Photocopier peril

Affinity Health in the US has had to notify @400,000 customers and staff of a potential data breach. A firm suffering a data breach? "Nothing new there!" you say.

In this case though, the method the data was lost is a little more unusual (as was the method of discovery). You see, CBS was investigating the ticking "digital time bomb" of office photocopiers and purchased 4 copiers. Upon removing the hard drives and running a forensic tool over them they found confidential police data on 2 machines, construction plans and payroll data on a third and on the fourth - patient information from Affinity Health.

A quick search on datalossdb shows a few entries for fax machine breaches (mostly by sending a fax to the wrong number), but only one entry for copiers - the Affinity Health breach.

The CBS article asks, "Has the industry failed..to inform the general public of the potential risks involved with a copier?" to which the President of Sharp Imaging says "yes".

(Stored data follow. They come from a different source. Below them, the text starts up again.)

-- ==== Sys2Proof/Machine/Frames.lean ====
section
/-! DEFINITION. The meanings of the commands that are frames arriving on the zone channel. -/

namespace Sys2Proof.Machine

/-- R17 to R19: arrival of a STATUS frame, which is never relayed (1.5). -/
def execStatusFrame (h : RxHeader) (body : StatusBody) (s : State) : StepOutcome :=
  .next (s.whilePowered fun t =>
    t.receive h { classOk := decide (h.cls = .record), length := 12, countOk := true } true fun _ u =>
      u.onStatus h.origin body)

/-- R95: arrival of a STAY frame, of a new sale or extension (RECORD) or of a re-announcement (BULK). -/
def execStayFrame (h : RxHeader) (records : List StayRecord) (s : State) : StepOutcome :=
  .next (s.whilePowered fun t =>
    t.receiveRelayed h (1 + 48 * records.length) (decide (1 ≤ records.length ∧ records.length ≤ 4))
      (.stay records (decide (h.cls = .bulk))) fun u => u.mergeRecords records)

/-- R119: arrival of a CLAIM OPEN frame. -/
def execClaimOpenFrame (h : RxHeader) (body : ClaimOpenBody) (s : State) : StepOutcome :=
  .next (s.whilePowered fun t =>
    t.receiveRelayed h 17 true (.claimOpen body) fun u => u.onClaimOpen (openFrameId h.origin h.seq body) body)

/-- R120: arrival of a CLAIM FIRM frame. -/
def execClaimFirmFrame (h : RxHeader) (body : ClaimFirmBody) (s : State) : StepOutcome :=
  .next (s.whilePowered fun t =>
    t.receiveRelayed h 17 true (.claimFirm body) fun u => u.onClaimFirm { origin := h.origin, seq := body.idSeq } body)

/-- R120: arrival of a CLAIM RELEASE frame. -/
def execClaimReleaseFrame (h : RxHeader) (body : ClaimReleaseBody) (s : State) : StepOutcome :=
  .next (s.whilePowered fun t =>
    t.receiveRelayed h 17 true (.claimRelease body) fun u => u.onClaimRelease { origin := h.origin, seq := body.idSeq } body)

/-- R116: arrival of an OBJECT HELD frame. -/
def execObjectHeldFrame (h : RxHeader) (body : ObjectOneBody) (s : State) : StepOutcome :=
  .next (s.whilePowered fun t => t.receiveRelayed h 18 true (.objectHeld body) fun u => u.onObjectHeld body)

/-- R116: arrival of an OBJECT COUNT frame. -/
def execObjectCountFrame (h : RxHeader) (body : ObjectCountBody) (s : State) : StepOutcome :=
  .next (s.whilePowered fun t =>
    t.receiveRelayed h (9 + 9 * body.carried.length) (decide (1 ≤ body.carried.length ∧ body.carried.length ≤ 4))
      (.objectCount body) fun u => u.onObjectCount body)

/-- R117: arrival of an OBJECT CONCURRENT frame. -/
def execObjectConcurrentFrame (h : RxHeader) (body : ObjectOneBody) (s : State) : StepOutcome :=
  .next (s.whilePowered fun t => t.receiveRelayed h 18 true (.objectConcurrent body) fun u => u.onObjectConcurrent body)

/-- R142: arrival of a ROUND OPEN frame. -/
def execRoundOpenFrame (h : RxHeader) (body : RoundOpenBody) (s : State) : StepOutcome :=
  .next (s.whilePowered fun t =>
    t.receiveRelayed h 22 true (.roundOpen body) fun u => u.onRound body.id (.opened body.collector))

/-- R142: arrival of a ROUND ENTRY frame. -/
def execRoundEntryFrame (h : RxHeader) (body : RoundEntryBody) (s : State) : StepOutcome :=
  .next (s.whilePowered fun t =>
    t.receiveRelayed h 22 true (.roundEntry body) fun u => u.onRound body.id (.entry body.collector body.entry))

/-- R142: arrival of a ROUND CLOSE frame. -/
def execRoundCloseFrame (h : RxHeader) (body : RoundCloseBody) (s : State) : StepOutcome :=
  .next (s.whilePowered fun t => t.receiveRelayed h 22 true (.roundClose body) fun u => u.onRound body.id .closed)

/-- R2, R11, R157, R158: arrival of a FAULT frame; its class is held against the one that its transition and kind give. -/
def execFaultFrame (h : RxHeader) (body : FaultBody) (s : State) : StepOutcome :=
  .next (s.whilePowered fun t =>
    t.receive h { classOk := decide (h.cls = faultClass body.report), length := 15, countOk := true } false fun _ u =>
      u.onFault h body)

end Sys2Proof.Machine
end

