/-! ### Stays -/

/-- R83 to R87, R127: a SELL that passes its checks begins a walk under the table of the permit check; out of form, its tender
too, it is BAD REQUEST; unset time, no tariff and the standing of the station refuse it with no block touched. A hit of its
permit in the block list has its effects whether the SELL goes on or not (R107). -/
def Obligations.SellBeginsWalk : Prop :=
  (∀ (s : State) (r : Running) (q : SellRequest), s.LinkFree r → sellForm s.ret.box.denominations q = false →
    ∃ t, exec (.sell q) s = .next t ∧ t.Answered 9 .bad ∧ t.walk = none ∧ SameBlocks s t) ∧
  ∀ (s : State) (r : Running) (q : SellRequest), s.LinkFree r → sellForm s.ret.box.denominations q = true →
    (s.ret.clock.set = false →
      ∃ t, exec (.sell q) s = .next t ∧ t.Answered 9 (.refuse .timeUnset) ∧ t.walk = none ∧ SameBlocks s t) ∧
    (s.ret.clock.set = true → s.ret.active = none →
      ∃ t, exec (.sell q) s = .next t ∧ t.Answered 9 (.refuse .noTariff) ∧ t.walk = none ∧ SameBlocks s t) ∧
    ∀ table, s.ret.clock.set = true → s.ret.active = some table →
      (∀ a, s.standingRefusal q.tender = some a →
        ∃ t, exec (.sell q) s = .next t ∧ t.Answered 9 a ∧ t.walk = none ∧ SameBlocks s t) ∧
      (∀ a, s.standingRefusal q.tender = none → s.saleTarget table q = .error a →
        ∃ t, exec (.sell q) s = .next t ∧ t.Answered 9 a ∧ t.walk = none ∧ SameBlocks s t) ∧
      (∀ h e, s.standingRefusal q.tender = none → s.saleTarget table q = .ok h → (s.salePermit q h).2 = .error e →
        ∃ t, exec (.sell q) s = .next t ∧ t.Answered 9 (.refuse e) ∧ t.walk = none ∧ t.permits = s.permits ∧
          t.cash = s.cash ∧ t.ret.box = s.ret.box ∧
          ∀ p cls, q.permit = some p → permitForm p = some cls → HitTaken s t p cls .sell) ∧
      ∀ h d mark, s.standingRefusal q.tender = none → s.saleTarget table q = .ok h →
        (s.salePermit q h).2 = .ok (d, mark) →
        ∃ t, exec (.sell q) s = .next t ∧ t.link.inbound = some (soundFrame (.sell q)) ∧
          t.walk = some (beginWalk table s.ret.clock.time q.asked d h
            (some { key := q.key, tender := q.tender, examined := s.ret.box.denominations, permit := mark })) ∧
          t.permits = s.permits ∧ t.cash = s.cash ∧ t.staging = s.staging ∧
          t.stay.entries.map StayEntry.record = s.stay.entries.map StayEntry.record ∧
          ∀ p cls, q.permit = some p → permitForm p = some cls → HitTaken s t p cls .sell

They do point out all the major manufacturers offer 'encryption options' or security packages, but without providing any information on what percentage of buyers are willing to pay the extra dollars.

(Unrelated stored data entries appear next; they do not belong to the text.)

-- ==== Sys2Proof/Laws/Ops.lean ====
section
/-! SUPPORT. What raising and clearing a fault, reporting it, giving a notice and handing a frame leave alone: one lemma for
each shared operation of Machine/Ops.lean. -/

namespace Sys2Proof.Machine

/-- Two states that differ at most in the origin sequence counter, the transmit queue, the unannounced marks, the fault
unit, and the pending notices. -/
structure SameButReports (s t : State) : Prop where
  supply : t.supply = s.supply
  ret : ∃ q, t.ret = { s.ret with seq := q }
  chan : ∃ q, t.chan = { s.chan with queue := q }
  day : t.day = s.day
  staging : t.staging = s.staging
  walk : t.walk = s.walk
  records : t.stay.entries.map StayEntry.record = s.stay.entries.map StayEntry.record
  cursor : t.stay.cursor = s.stay.cursor
  permits : t.permits = s.permits
  cash : t.cash = s.cash
  liveness : t.faults.liveness = s.faults.liveness
  quiet : t.faults.quiet = s.faults.quiet
  link : ∃ n, t.link = { s.link with notices := n }
  pending : t.pending = s.pending

namespace SameButReports

theorem refl (s : State) : SameButReports s s := by
  constructor <;> first | rfl | exact ⟨_, rfl⟩

theorem trans {s t u : State} (h : SameButReports s t) (k : SameButReports t u) : SameButReports s u := by
  obtain ⟨a1, ⟨q, a2⟩, ⟨w, a3⟩, a4, a5, a6, a7, a8, a9, a10, a11, a12, ⟨n, a13⟩, a14⟩ := h
  obtain ⟨b1, ⟨q', b2⟩, ⟨w', b3⟩, b4, b5, b6, b7, b8, b9, b10, b11, b12, ⟨n', b13⟩, b14⟩ := k
  exact ⟨b1.trans a1, ⟨q', by rw [b2, a2]⟩, ⟨w', by rw [b3, a3]⟩, b4.trans a4, b5.trans a5, b6.trans a6, b7.trans a7,
    b8.trans a8, b9.trans a9, b10.trans a10, b11.trans a11, b12.trans a12, ⟨n', by rw [b13, a13]⟩, b14.trans a14⟩

end SameButReports

theorem sameBut_give (s : State) (b : NoticeBody) : SameButReports s (s.give b) := by
  unfold State.give
  split
  · exact .refl s
  · constructor <;> first | rfl | exact ⟨_, rfl⟩

theorem sameBut_setFaultEntry (s : State) (k : FaultKind) (e : FaultEntry) : SameButReports s (s.setFaultEntry k e) := by
  constructor <;> first | rfl | exact ⟨_, rfl⟩

theorem sameBut_setQueue (s : State) (q : List TxEntry) : SameButReports s (s.setQueue q) := by
  constructor <;> first | rfl | exact ⟨_, rfl⟩

theorem sameBut_deferAfterRefusal (s : State) (n : Nat) (r : FaultReport) :
    SameButReports s (s.deferAfterRefusal n r) := by
  unfold State.deferAfterRefusal
  dsimp only
  split
  · exact .refl s
  · exact sameBut_setFaultEntry s _ _

theorem sameBut_marks (s : State) (f : StayEntry → StayEntry) (hf : ∀ x, (f x).record = x.record) :
    SameButReports s (s.setEntries (s.stay.entries.map f)) := by
  constructor <;> first | rfl | exact ⟨_, rfl⟩ | skip
  simp [hf]

theorem sameBut_onEvicted (s : State) (e : TxEntry) : SameButReports s (s.onEvicted e) := by
  unfold State.onEvicted
  split
  · exact .refl s
  · split
    · exact sameBut_marks s _ fun x => by split <;> rfl
    · exact sameBut_deferAfterRefusal s _ _
    · exact .refl s

theorem sameBut_admitOwn (s : State) (b : QueuedBody) : SameButReports s (s.admitOwn b).1 := by
  constructor <;> first | rfl | exact ⟨_, rfl⟩

theorem sameBut_handOwn (s : State) (b : QueuedBody) : SameButReports s (s.handOwn b).1 := by
  unfold State.handOwn
  split
  · exact .refl s
  · split
    · exact .refl s
    · split
      · exact sameBut_admitOwn s b
      · split
        · split
          · exact .refl s
          · exact ((sameBut_setQueue s _).trans (sameBut_onEvicted _ _)).trans (sameBut_admitOwn _ b)
        · exact .refl s

theorem sameBut_handCopy (s : State) (b : QueuedBody) (o q h : Nat) (r : Bool) (c : FrameClass) :
    SameButReports s (s.handCopy b o q h r c) := by
  unfold State.handCopy
  split
  · exact sameBut_setQueue s _
  · exact .refl s

theorem sameBut_queueStatus (s : State) : SameButReports s s.queueStatus := by
  unfold State.queueStatus
  split
  · exact sameBut_handOwn s _
  · exact .refl s

theorem sameBut_toInbox (s : State) (r : FaultReport) (q : Option Nat) (own : Bool) :
    SameButReports s (s.toInbox r q own).1 := by
  unfold State.toInbox
  dsimp only
  have h : SameButReports s (s.setFaults { s.faults with
      inbox := (inboxAfter s.faults.inbox { report := r, seq := q, enteredAt := s.now } own).1,
      overflow := s.faults.overflow ||
        !(inboxAfter s.faults.inbox { report := r, seq := q, enteredAt := s.now } own).2 }) := by
    constructor <;> first | rfl | exact ⟨_, rfl⟩
  split
  · exact h.trans (sameBut_give _ _)
  · exact h

/-- R156: a deferred report gives way to the report of a clear, and to no other. -/
theorem givesWay_iff (d : MadeReport) (n : Nat) (r : FaultReport) :
    d.givesWay n r = true ↔ r.transition = .cleared ∧ d.made < n := by simp [MadeReport.givesWay]

theorem sameBut_markReported (s : State) (n : Nat) (r : FaultReport) : SameButReports s (s.markReported n r) :=
  sameBut_setFaultEntry s _ _

theorem sameBut_dealReport (s : State) (n : Nat) (r : FaultReport) : SameButReports s (s.dealReport n r) := by
  unfold State.dealReport
  dsimp only
  split
  · have h := sameBut_toInbox s { r with origin := s.own } none true
    split
    · exact h.trans (sameBut_markReported _ _ _)
    · exact h
  · split
    · have h := sameBut_handOwn s (.fault n { r with origin := s.own })
      split
      · rename_i e; rw [e] at h; exact h.trans (sameBut_deferAfterRefusal _ _ _)
      · rename_i e; rw [e] at h; exact h.trans (sameBut_markReported _ _ _)
    · exact sameBut_setFaultEntry s _ _

theorem sameBut_makeReport (s : State) (k : FaultKind) (t : Transition) : SameButReports s (s.makeReport k t) := by
  have h : SameButReports s (s.setFaults { s.faults with made := s.faults.made + 1 }) := by
    constructor <;> first | rfl | exact ⟨_, rfl⟩
  exact h.trans (sameBut_dealReport _ _ _)

theorem sameBut_derive (s : State) (c : ServiceCause) : SameButReports s (s.derive c) := by
  unfold State.derive
  dsimp only
  split
  · exact .refl s
  · have h : SameButReports s (s.setFaults { s.faults with service := s.derivedService }) := by
      constructor <;> first | rfl | exact ⟨_, rfl⟩
    exact (h.trans (sameBut_give _ _)).trans (sameBut_queueStatus _)

theorem sameBut_deriveIf (s : State) (l : Bool) (c : ServiceCause) : SameButReports s (s.deriveIf l c) := by
  unfold State.deriveIf
  split
  · exact sameBut_derive s c
  · exact .refl s

theorem sameBut_raiseIf (s : State) (l : Bool) (k : FaultKind) (d : Nat) : SameButReports s (s.raiseIf l k d) := by
  unfold State.raiseIf
  dsimp only
  split
  · exact (sameBut_setFaultEntry s _ _).trans (sameBut_makeReport _ _ _)
  · exact ((sameBut_setFaultEntry s _ _).trans (sameBut_makeReport _ _ _)).trans (sameBut_deriveIf _ _ _)

theorem sameBut_raise (s : State) (k : FaultKind) (d : Nat) : SameButReports s (s.raise k d) := sameBut_raiseIf s true k d

theorem sameBut_clearIf (s : State) (l : Bool) (k : FaultKind) : SameButReports s (s.clearIf l k) := by
  unfold State.clearIf
  dsimp only
  split
  · exact ((sameBut_setFaultEntry s _ _).trans (sameBut_makeReport _ _ _)).trans (sameBut_deriveIf _ _ _)
  · exact .refl s

theorem sameBut_clear (s : State) (k : FaultKind) : SameButReports s (s.clear k) := sameBut_clearIf s true k

theorem sameBut_offerOne (s : State) (d : MadeReport) : SameButReports s (s.offerOne d).1 := by
  unfold State.offerOne
  dsimp only
  split
  · have h := sameBut_toInbox s { d.report with origin := s.own } none true
    refine .trans ?_ (sameBut_setFaultEntry _ _ _)
    split
    · exact h.trans (sameBut_markReported _ _ _)
    · exact h
  · have h := sameBut_handOwn s (.fault d.made { d.report with origin := s.own })
    split
    · rename_i e; rw [e] at h; exact h
    · rename_i e; rw [e] at h
      exact (h.trans (sameBut_markReported _ _ _)).trans (sameBut_setFaultEntry _ _ _)

theorem sameBut_offerAll (ds : List MadeReport) : ∀ s : State, SameButReports s (s.offerAll ds) := by
  induction ds with
  | nil => exact .refl
  | cons d ds ih =>
    intro s
    have h := sameBut_offerOne s d
    unfold State.offerAll
    split
    · rename_i e; rw [e] at h; exact h.trans (ih _)
    · rename_i e; rw [e] at h; exact h

theorem sameBut_offerDeferred (s : State) : SameButReports s s.offerDeferred := sameBut_offerAll _ s

theorem sameBut_reconsiderClocks (s : State) : SameButReports s s.reconsiderClocks := by
  unfold State.reconsiderClocks
  split
  · split
    · exact .refl s
    · exact sameBut_raise s _ _
  · exact sameBut_clear s _

theorem sameBut_reconsiderTariffIf (s : State) (l : Bool) : SameButReports s (s.reconsiderTariffIf l) := by
  unfold State.reconsiderTariffIf
  split
  · exact sameBut_clearIf s _ _
  · split
    · exact .refl s
    · exact sameBut_raiseIf s _ _ _

/-- R22: after the distance is recomputed it is the one that the neighbours and the sink role give, and the rest is
unchanged but for what the offering of deferred reports touches. -/
theorem sameBut_recomputeDistance (s : State) :
    SameButReports (s.setChan { s.chan with distance := s.distanceNow }) s.recomputeDistance := by
  unfold State.recomputeDistance
  dsimp only
  split
  · exact sameBut_offerDeferred _
  · exact .refl _

end Sys2Proof.Machine
end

Here's a thought - include it by default! Make it impossible to buy a digital photocopier without encryption or secure deletion!

I think it was in the Mitnick book "Stealing the Network" (or perhaps it was in "The Art of Intrusion") that a hacker stealthily entered a network and took control of a digital copier.

In the meantime, what does you organization do with it's old copiers when the lease ends or they end-of-life?